Ohio voters should reject State Issue I in the Nov. 8 General Election.
Issue 1 raises the mandatory retirement age for judge to 75 years old when a term begins. Currently, judges must be less than 70 years old when a term begins.
Supporters point out that judges are the only elected officials who are aged out of their jobs. But other elected offices are for two- and four-year terms while judges serve for six years. Thus, removing an incompetent judge is more difficult.
In addition to the longer term, judges tend to hold their seats for life. Many attorneys do not want to challenge a judge in front of whom they may eventually try cases if they lose the election. It would be quite uneasy, after all, for a lawyer to campaign on the basis that the judge is losing his mental and physical fitness to serve.
Also, consider how many judges are retired/re-elected. As opponents of retire/rehire and retire/re-elect, we oppose Issue I because the double dippers would have five more years to double dip.
Many law firms have mandatory retirement ages because of the physical and mental demands placed on the job. Trial judges face equal demands. The retirement age should remain untouched.
Voters in the Nov. 8 General Election should not dismiss State Issue 3 as meaningless.
Issue 3 is a constitutional amendment that states, "In Ohio, no law or rule shall compel, directly or indirectly, any person, employer, or health care provider to participate in a health care system." In other words, Ohioans could not be forced to purchase health care in 2014 as required by President Obama's Patient Protection and Affordable Care Act.
The proposed amendment's detractors point out that the U.S. Supreme Court eventually will decide on the constitutionality of the federal health care legislation and its ruling will trump how Ohioans vote in November. That is true.
But even a symbolic vote in Ohio could easily have an indirect impact on federal health care legislation.
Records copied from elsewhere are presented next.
-- ==== Sys2Proof/Machine/Operands.lean ====
section
/-! DEFINITION. The operand forms of the commands (R162, R210, R212, R214): which field values are legal and what they
name, and how a SETP payload is read and clamped. -/

namespace Sys2Proof.Machine

/-- TECH 0 to 4 names a technique (R162). -/
def techOperand? (f : BitVec 4) : Option Tech := Tech.ofNum? f.toNat

/-- STR 0 to 3 names a string (R162). -/
def strOperand? (f : BitVec 4) : Option (BitVec 2) :=
  if f.toNat < Config.N_STRING then some (f.extractLsb' 0 2) else none

/-- SLOT 0 to 7 names a slot (R162). -/
def slotOperand? (f : BitVec 4) : Option SlotId := SlotId.ofNum? f.toNat

/-- What RELEASE releases: a string's voice or one slot's (R214). -/
inductive ReleaseTarget where
  | string (str : BitVec 2)
  | slot (k : SlotId)
  deriving DecidableEq, Repr

/-- TGT 0 to 3 names a string when BYSLOT = 0, and 0 to 7 a slot when BYSLOT = 1 (R162, R214). -/
def releaseOperand? (bySlot : BitVec 1) (tgt : BitVec 4) : Option ReleaseTarget :=
  if bySlot = 1 then (slotOperand? tgt).map .slot else (strOperand? tgt).map .string

/-- The SETP payload, read in the parameter's format and clamped to its legal range; never an error (R162, R210). -/
def payloadValue (p : Param) (value : Word) : Int := clamp (p.format.read value) p.low p.high

/-- SWAP: bit `b` of MASK inverts bit `b` of BANK (R213). -/
def swapBanks (bank mask : BitVec 5) : BitVec 5 := bank ^^^ mask

/-- SYNC: the phase of LFO `k` is cleared where bit `k` of LMASK is 1 (R216). -/
def syncPhases (lmask : BitVec 3) (ph : LfoMap Word) : LfoMap Word :=
  LfoMap.tabulate fun k => if lmask.getLsbD k.num then 0 else ph.get k

end Sys2Proof.Machine
end

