-- ==== Sys2Proof/Certificates/Slice0/Obligations.lean ====
section
/-! DEFINITION. The statements for the provers. Each docstring names the rule of spec/ the statement formalises; the frames
say what a command leaves unchanged: the record update on the left undoes exactly the listed fields, and `sameMemory` says
that every entry of every memory reads as before. -/

open Sys2Proof Sys2Proof.Machine

/-! ### Encoding -/

/-- R160, R161, R162: the words of every command, whatever its fields, are read back as that command, and the words after
them are left over; and a command read from words has exactly those words. -/
def Obligations.DecodeAndEncodeAgree : Prop :=
  (∀ (i : Instr) (rest : List Word), decode (encode i ++ rest) = .ok (i, rest)) ∧
  (∀ (words rest : List Word) (i : Instr), decode words = .ok (i, rest) → encode i ++ rest = words)

/-- R169: the encoding examples, and one word for each remaining opcode from the formats of R161. -/
def Obligations.SampleWordsDecode : Prop :=
  decode [0x20000000#32] = .ok (.noteOn 0 0 0 0, []) ∧
  decode [0x20000121#32] = .ok (.noteOn 0 1 2 1, []) ∧
  decode [0x10000251#32, 0x00266666#32] = .ok (.setp 0 0x251 0x00266666, []) ∧
  decode [0x30000003#32] = .ok (.release 0 0 0 3, []) ∧
  decode [0x30000105#32] = .ok (.release 0 1 0 5, []) ∧
  decode [0x40000011#32] = .ok (.swap 0 0x11, []) ∧
  decode [0x500001E0#32] = .ok (.wait 0 480, []) ∧
  decode [0x60000005#32] = .ok (.sync 0 5, []) ∧
  decode [0x00000000#32] = .ok (.nop 0, []) ∧
  decode [0x7ABCDEF0#32] = .ok (.illegal7 0xABCDEF0, []) ∧
  decode [0xF0000000#32] = .ok (.illegalHi 0x70000000, [])

/-- R163: a header selects the row of the opcode map whose match value it has under the row's mask of fixed bits; a SETP
header takes the next word as its payload; opcodes 0x7 to 0xF select no command. -/
def Obligations.OpcodeMapSelects : Prop :=
  ∀ (h v : Word) (rest : List Word),
    (h &&& 0xFFFFFFFF#32 = 0x00000000#32 ↔ decode (h :: rest) = .ok (.nop 0, rest)) ∧
    (h &&& 0xFFFFF000#32 = 0x10000000#32 ↔ ∃ pid, decode (h :: v :: rest) = .ok (.setp 0 pid v, rest)) ∧
    (h &&& 0xFFFFF000#32 = 0x20000000#32 ↔ ∃ t n k, decode (h :: rest) = .ok (.noteOn 0 t n k, rest)) ∧
    (h &&& 0xFFFFFEF0#32 = 0x30000000#32 ↔ ∃ b t, decode (h :: rest) = .ok (.release 0 b 0 t, rest)) ∧
    (h &&& 0xFFFFFFE0#32 = 0x40000000#32 ↔ ∃ m, decode (h :: rest) = .ok (.swap 0 m, rest)) ∧
    (h &&& 0xFF000000#32 = 0x50000000#32 ↔ ∃ c, decode (h :: rest) = .ok (.wait 0 c, rest)) ∧
    (h &&& 0xFFFFFFF8#32 = 0x60000000#32 ↔ ∃ m, decode (h :: rest) = .ok (.sync 0 m, rest)) ∧
    (7 ≤ (opcodeOf h).toNat ↔ ∃ i, opcodeIllegal i ∧ decode (h :: rest) = .ok (i, rest))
How Ohioans vote could determine whether Congress repeals the measure or a swing judge on the Supreme Court rules against it. Buckeye State voters should not underestimate their power.
Issue 3 opponents also argue that the proposal's broad language (it would prohibit participation in "a health-care system") would have adverse affects on existing laws and procedures. That argument is nullified by common sense.
More specifically, they claim "a health-care system" would include government agencies tracking an infectious disease, law enforcement departments that crack down on prescription-drug pill mills and schools that provide developmental disabilities services.
Making such wild leaps defies common sense and is a desperate attempt at cluttering a simple issue. We don't agree on governing through constitutional amendments and referendums, but this one is on the ballot, voters should take it seriously and they should vote yes on Issue 3.